#### [The problem]
Reproduce exactly the lines of the material beneath, from the line that contains "let t := if overflow then (t.count" to the line that contains "if excluded then (t.count (Reg.COL_EXCLUDED.SELF", both included, and no other lines.

#### [Source material]
*** Begin section ***

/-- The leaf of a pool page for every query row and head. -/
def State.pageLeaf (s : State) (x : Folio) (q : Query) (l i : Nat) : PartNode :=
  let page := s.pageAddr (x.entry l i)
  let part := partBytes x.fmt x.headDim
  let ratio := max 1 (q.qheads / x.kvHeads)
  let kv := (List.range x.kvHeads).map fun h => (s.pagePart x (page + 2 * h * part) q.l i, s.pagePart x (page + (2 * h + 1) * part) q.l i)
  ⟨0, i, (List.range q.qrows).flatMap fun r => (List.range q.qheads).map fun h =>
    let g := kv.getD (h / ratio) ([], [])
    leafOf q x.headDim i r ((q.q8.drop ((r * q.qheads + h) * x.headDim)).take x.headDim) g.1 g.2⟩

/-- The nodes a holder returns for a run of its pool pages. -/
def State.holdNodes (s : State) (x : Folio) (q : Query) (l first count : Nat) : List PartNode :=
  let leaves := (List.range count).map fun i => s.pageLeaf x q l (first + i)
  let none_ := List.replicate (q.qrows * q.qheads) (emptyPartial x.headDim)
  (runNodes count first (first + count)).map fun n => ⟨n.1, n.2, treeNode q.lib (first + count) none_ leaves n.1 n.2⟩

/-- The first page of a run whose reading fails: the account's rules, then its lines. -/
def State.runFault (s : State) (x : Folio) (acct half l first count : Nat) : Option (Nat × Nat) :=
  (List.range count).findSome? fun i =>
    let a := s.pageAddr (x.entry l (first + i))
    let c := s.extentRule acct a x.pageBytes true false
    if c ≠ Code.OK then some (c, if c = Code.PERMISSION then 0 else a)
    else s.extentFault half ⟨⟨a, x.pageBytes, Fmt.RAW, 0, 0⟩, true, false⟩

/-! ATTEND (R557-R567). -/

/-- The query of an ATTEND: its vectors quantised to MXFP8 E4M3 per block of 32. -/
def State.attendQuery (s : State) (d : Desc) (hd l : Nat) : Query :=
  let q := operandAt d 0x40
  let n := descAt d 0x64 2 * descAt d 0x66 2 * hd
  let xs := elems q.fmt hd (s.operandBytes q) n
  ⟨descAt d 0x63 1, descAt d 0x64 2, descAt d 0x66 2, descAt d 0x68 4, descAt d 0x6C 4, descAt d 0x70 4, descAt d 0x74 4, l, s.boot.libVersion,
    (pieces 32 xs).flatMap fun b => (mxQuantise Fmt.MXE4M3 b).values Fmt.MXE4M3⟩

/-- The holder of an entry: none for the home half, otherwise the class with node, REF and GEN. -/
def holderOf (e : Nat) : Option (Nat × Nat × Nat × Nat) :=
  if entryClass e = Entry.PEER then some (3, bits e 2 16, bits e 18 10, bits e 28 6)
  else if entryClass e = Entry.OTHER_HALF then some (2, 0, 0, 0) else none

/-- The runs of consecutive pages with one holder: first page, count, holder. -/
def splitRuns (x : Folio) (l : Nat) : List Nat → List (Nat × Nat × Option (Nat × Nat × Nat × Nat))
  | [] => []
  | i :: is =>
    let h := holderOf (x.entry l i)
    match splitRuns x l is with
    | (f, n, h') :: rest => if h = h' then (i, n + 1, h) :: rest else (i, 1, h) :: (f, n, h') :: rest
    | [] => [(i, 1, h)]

*** End section ***
*** Begin section ***

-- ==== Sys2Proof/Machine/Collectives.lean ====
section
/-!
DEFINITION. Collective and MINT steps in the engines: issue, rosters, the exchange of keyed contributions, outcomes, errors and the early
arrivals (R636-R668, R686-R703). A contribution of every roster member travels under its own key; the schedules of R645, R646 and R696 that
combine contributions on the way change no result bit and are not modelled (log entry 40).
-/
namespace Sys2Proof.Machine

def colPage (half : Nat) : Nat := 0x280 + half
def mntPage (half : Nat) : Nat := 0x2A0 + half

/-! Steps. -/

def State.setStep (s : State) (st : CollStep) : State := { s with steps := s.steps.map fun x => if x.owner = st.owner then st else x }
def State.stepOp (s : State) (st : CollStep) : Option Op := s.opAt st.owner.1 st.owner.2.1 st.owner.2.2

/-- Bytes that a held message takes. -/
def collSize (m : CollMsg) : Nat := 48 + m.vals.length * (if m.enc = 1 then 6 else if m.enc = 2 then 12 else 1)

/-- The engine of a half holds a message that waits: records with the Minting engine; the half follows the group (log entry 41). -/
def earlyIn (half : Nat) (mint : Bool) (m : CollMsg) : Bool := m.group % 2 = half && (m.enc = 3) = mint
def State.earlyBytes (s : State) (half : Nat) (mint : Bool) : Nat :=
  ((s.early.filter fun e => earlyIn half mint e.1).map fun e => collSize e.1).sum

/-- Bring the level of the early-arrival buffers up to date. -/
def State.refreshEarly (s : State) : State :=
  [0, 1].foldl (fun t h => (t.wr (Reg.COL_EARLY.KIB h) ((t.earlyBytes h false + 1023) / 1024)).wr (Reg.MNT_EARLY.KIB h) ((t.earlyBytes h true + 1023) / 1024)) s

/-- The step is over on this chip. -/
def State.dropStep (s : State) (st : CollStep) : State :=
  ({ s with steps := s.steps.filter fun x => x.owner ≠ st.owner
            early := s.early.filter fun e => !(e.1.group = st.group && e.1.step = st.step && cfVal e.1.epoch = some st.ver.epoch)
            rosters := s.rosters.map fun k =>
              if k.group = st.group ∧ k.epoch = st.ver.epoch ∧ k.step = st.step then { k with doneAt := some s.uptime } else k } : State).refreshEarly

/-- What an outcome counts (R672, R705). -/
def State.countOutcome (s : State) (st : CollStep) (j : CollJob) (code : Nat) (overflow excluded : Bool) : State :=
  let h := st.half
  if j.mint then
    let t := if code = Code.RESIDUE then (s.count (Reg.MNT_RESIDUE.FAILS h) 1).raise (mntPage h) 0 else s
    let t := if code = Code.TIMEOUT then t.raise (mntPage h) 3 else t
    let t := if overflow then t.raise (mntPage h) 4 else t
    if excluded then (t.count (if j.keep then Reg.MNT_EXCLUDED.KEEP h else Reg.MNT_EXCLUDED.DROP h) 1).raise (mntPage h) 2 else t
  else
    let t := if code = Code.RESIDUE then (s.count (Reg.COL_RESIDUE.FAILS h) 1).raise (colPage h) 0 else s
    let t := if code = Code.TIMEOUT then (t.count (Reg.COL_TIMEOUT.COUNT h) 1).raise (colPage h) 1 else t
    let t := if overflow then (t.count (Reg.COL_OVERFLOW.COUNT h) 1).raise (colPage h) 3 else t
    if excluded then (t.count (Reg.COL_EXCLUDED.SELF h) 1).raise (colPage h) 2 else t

*** End section ***

#### [Answer to this problem]
    let t := if overflow then (t.count (Reg.COL_OVERFLOW.COUNT h) 1).raise (colPage h) 3 else t
    if excluded then (t.count (Reg.COL_EXCLUDED.SELF h) 1).raise (colPage h) 2 else t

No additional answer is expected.